**Data provided**
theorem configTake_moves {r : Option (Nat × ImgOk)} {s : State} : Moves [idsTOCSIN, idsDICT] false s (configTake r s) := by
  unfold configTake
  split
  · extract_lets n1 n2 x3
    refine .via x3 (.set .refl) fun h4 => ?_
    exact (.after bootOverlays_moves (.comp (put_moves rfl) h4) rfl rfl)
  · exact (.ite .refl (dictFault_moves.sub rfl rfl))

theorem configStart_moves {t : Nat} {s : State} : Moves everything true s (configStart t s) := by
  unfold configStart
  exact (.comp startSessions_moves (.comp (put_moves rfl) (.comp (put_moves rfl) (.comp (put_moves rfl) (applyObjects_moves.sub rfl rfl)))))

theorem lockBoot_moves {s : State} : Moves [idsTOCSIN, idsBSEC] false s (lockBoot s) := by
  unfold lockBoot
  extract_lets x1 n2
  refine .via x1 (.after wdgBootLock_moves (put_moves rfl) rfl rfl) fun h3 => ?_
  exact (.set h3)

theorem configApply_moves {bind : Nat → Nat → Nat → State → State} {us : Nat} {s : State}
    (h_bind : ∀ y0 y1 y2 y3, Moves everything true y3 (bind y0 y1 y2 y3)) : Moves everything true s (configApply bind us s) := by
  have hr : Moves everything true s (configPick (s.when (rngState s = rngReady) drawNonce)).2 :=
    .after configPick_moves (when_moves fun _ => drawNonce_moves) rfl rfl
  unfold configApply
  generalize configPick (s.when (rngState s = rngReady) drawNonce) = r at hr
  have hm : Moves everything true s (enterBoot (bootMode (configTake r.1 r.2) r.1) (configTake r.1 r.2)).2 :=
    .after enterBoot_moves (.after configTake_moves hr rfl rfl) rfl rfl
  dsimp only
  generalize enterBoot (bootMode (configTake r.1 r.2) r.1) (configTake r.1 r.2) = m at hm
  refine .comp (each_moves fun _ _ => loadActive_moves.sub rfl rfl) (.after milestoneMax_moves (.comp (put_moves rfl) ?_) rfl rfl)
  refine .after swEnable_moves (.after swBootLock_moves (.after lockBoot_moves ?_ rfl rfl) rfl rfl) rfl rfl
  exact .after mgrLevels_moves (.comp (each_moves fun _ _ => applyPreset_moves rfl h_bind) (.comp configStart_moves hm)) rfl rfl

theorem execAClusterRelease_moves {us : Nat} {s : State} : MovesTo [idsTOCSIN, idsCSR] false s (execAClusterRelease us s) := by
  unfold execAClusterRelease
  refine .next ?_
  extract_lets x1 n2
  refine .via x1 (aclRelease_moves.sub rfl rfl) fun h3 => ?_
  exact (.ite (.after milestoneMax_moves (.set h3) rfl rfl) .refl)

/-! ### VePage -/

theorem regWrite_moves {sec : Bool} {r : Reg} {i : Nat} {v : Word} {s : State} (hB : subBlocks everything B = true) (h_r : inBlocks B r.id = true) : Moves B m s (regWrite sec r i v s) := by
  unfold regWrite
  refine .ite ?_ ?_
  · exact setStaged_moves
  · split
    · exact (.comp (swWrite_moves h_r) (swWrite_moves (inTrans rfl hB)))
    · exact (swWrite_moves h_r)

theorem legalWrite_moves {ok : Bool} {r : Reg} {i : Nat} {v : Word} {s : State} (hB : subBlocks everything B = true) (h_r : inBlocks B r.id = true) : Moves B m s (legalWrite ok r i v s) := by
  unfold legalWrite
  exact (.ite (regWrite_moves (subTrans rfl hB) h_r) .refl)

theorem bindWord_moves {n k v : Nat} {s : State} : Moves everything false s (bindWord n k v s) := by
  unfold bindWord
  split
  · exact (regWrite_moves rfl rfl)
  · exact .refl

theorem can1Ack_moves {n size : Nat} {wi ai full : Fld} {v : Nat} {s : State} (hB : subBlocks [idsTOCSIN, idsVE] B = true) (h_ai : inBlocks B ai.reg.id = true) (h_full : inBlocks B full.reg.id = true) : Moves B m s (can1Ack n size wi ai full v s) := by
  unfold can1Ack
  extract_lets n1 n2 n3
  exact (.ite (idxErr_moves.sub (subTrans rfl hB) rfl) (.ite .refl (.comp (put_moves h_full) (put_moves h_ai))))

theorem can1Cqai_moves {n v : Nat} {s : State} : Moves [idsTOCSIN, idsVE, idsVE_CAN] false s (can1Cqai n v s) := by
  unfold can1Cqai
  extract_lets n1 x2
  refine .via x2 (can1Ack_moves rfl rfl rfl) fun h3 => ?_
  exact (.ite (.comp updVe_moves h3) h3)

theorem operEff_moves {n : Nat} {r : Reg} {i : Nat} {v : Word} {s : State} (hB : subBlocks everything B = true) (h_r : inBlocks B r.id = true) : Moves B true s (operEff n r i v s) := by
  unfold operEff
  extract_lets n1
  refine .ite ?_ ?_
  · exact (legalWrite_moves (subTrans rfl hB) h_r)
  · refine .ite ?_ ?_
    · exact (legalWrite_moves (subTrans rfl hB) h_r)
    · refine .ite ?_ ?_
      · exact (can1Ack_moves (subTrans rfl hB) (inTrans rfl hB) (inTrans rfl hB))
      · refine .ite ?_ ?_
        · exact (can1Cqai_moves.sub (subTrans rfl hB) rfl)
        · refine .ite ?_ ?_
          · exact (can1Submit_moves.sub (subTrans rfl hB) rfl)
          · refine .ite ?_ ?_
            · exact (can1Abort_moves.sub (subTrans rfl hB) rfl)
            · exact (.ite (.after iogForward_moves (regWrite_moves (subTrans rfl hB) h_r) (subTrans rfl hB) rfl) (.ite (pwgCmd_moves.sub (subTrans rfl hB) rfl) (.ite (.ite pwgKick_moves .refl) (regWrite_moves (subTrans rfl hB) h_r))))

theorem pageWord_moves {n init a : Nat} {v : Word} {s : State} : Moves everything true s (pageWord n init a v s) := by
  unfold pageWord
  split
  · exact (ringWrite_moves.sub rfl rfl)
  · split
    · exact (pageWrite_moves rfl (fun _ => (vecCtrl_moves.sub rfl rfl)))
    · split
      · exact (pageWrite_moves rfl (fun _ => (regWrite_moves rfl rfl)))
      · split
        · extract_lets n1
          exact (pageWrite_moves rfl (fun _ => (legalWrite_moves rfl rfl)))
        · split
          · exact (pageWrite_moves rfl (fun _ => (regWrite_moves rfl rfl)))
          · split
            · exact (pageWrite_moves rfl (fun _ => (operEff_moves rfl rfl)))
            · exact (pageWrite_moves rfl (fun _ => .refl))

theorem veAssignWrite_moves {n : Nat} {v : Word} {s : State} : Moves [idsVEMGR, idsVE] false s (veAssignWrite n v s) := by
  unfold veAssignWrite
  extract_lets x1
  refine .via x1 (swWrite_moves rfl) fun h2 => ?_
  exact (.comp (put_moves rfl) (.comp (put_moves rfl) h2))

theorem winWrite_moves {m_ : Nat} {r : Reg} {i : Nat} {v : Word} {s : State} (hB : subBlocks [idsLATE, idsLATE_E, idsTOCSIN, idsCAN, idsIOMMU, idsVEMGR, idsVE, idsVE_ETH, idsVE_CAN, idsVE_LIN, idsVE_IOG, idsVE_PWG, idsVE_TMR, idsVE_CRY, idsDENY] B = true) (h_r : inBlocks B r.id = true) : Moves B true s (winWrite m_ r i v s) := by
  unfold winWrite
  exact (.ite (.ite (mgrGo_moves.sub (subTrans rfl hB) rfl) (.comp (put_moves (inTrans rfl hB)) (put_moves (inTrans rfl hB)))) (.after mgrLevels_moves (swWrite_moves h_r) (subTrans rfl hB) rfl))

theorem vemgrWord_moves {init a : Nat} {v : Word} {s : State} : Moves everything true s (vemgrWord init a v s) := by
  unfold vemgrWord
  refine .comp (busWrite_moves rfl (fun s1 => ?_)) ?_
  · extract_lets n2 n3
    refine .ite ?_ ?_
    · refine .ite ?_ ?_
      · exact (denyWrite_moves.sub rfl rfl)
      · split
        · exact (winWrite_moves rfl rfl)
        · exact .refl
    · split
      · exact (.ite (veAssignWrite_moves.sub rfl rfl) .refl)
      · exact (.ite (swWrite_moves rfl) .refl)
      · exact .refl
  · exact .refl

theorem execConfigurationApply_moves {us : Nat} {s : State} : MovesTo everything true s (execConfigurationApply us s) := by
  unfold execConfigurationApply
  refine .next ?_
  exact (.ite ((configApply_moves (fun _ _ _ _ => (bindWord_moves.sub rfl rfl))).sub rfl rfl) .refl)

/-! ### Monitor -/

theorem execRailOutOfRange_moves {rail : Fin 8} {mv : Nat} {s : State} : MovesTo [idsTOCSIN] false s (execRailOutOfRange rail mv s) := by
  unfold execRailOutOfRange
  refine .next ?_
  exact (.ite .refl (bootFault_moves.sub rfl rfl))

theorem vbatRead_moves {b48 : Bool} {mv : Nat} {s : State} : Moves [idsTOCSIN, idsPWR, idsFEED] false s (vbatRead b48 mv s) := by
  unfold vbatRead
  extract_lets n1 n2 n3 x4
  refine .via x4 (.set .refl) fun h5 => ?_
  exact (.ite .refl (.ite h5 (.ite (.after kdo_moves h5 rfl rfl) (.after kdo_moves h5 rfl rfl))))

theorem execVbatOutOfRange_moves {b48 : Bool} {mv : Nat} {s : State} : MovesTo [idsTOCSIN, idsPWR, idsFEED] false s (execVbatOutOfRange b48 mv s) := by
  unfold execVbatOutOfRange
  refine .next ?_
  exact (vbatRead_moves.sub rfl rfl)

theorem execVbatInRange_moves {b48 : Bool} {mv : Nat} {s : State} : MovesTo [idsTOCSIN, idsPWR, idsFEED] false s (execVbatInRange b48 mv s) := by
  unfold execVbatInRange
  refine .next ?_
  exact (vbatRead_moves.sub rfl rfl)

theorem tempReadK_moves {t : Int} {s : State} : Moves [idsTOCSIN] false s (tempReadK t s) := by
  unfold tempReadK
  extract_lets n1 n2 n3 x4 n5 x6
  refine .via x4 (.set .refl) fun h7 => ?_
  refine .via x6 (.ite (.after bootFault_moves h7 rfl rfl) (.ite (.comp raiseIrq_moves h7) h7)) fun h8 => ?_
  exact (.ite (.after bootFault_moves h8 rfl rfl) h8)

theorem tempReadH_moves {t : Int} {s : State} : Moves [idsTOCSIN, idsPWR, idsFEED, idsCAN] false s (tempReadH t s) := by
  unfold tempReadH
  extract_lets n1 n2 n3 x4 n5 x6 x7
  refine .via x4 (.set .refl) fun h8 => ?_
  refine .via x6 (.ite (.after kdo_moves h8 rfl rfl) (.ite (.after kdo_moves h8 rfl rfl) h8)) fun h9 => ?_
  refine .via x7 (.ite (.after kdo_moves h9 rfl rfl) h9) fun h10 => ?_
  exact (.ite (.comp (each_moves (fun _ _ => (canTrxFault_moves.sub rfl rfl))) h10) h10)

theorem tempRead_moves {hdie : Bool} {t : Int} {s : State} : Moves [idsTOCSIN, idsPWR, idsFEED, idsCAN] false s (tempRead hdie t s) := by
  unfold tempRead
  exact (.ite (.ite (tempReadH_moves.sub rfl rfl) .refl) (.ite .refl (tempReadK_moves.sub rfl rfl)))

**Assignment**
Return only the lines between the one holding "(execConfigurationApply us s) := by" and the one holding "exact (.ite .refl (.ite", inclusive, exactly as they appear above.

**Reply**
theorem execConfigurationApply_moves {us : Nat} {s : State} : MovesTo everything true s (execConfigurationApply us s) := by
  unfold execConfigurationApply
  refine .next ?_
  exact (.ite ((configApply_moves (fun _ _ _ _ => (bindWord_moves.sub rfl rfl))).sub rfl rfl) .refl)

/-! ### Monitor -/

theorem execRailOutOfRange_moves {rail : Fin 8} {mv : Nat} {s : State} : MovesTo [idsTOCSIN] false s (execRailOutOfRange rail mv s) := by
  unfold execRailOutOfRange
  refine .next ?_
  exact (.ite .refl (bootFault_moves.sub rfl rfl))

theorem vbatRead_moves {b48 : Bool} {mv : Nat} {s : State} : Moves [idsTOCSIN, idsPWR, idsFEED] false s (vbatRead b48 mv s) := by
  unfold vbatRead
  extract_lets n1 n2 n3 x4
  refine .via x4 (.set .refl) fun h5 => ?_
  exact (.ite .refl (.ite h5 (.ite (.after kdo_moves h5 rfl rfl) (.after kdo_moves h5 rfl rfl))))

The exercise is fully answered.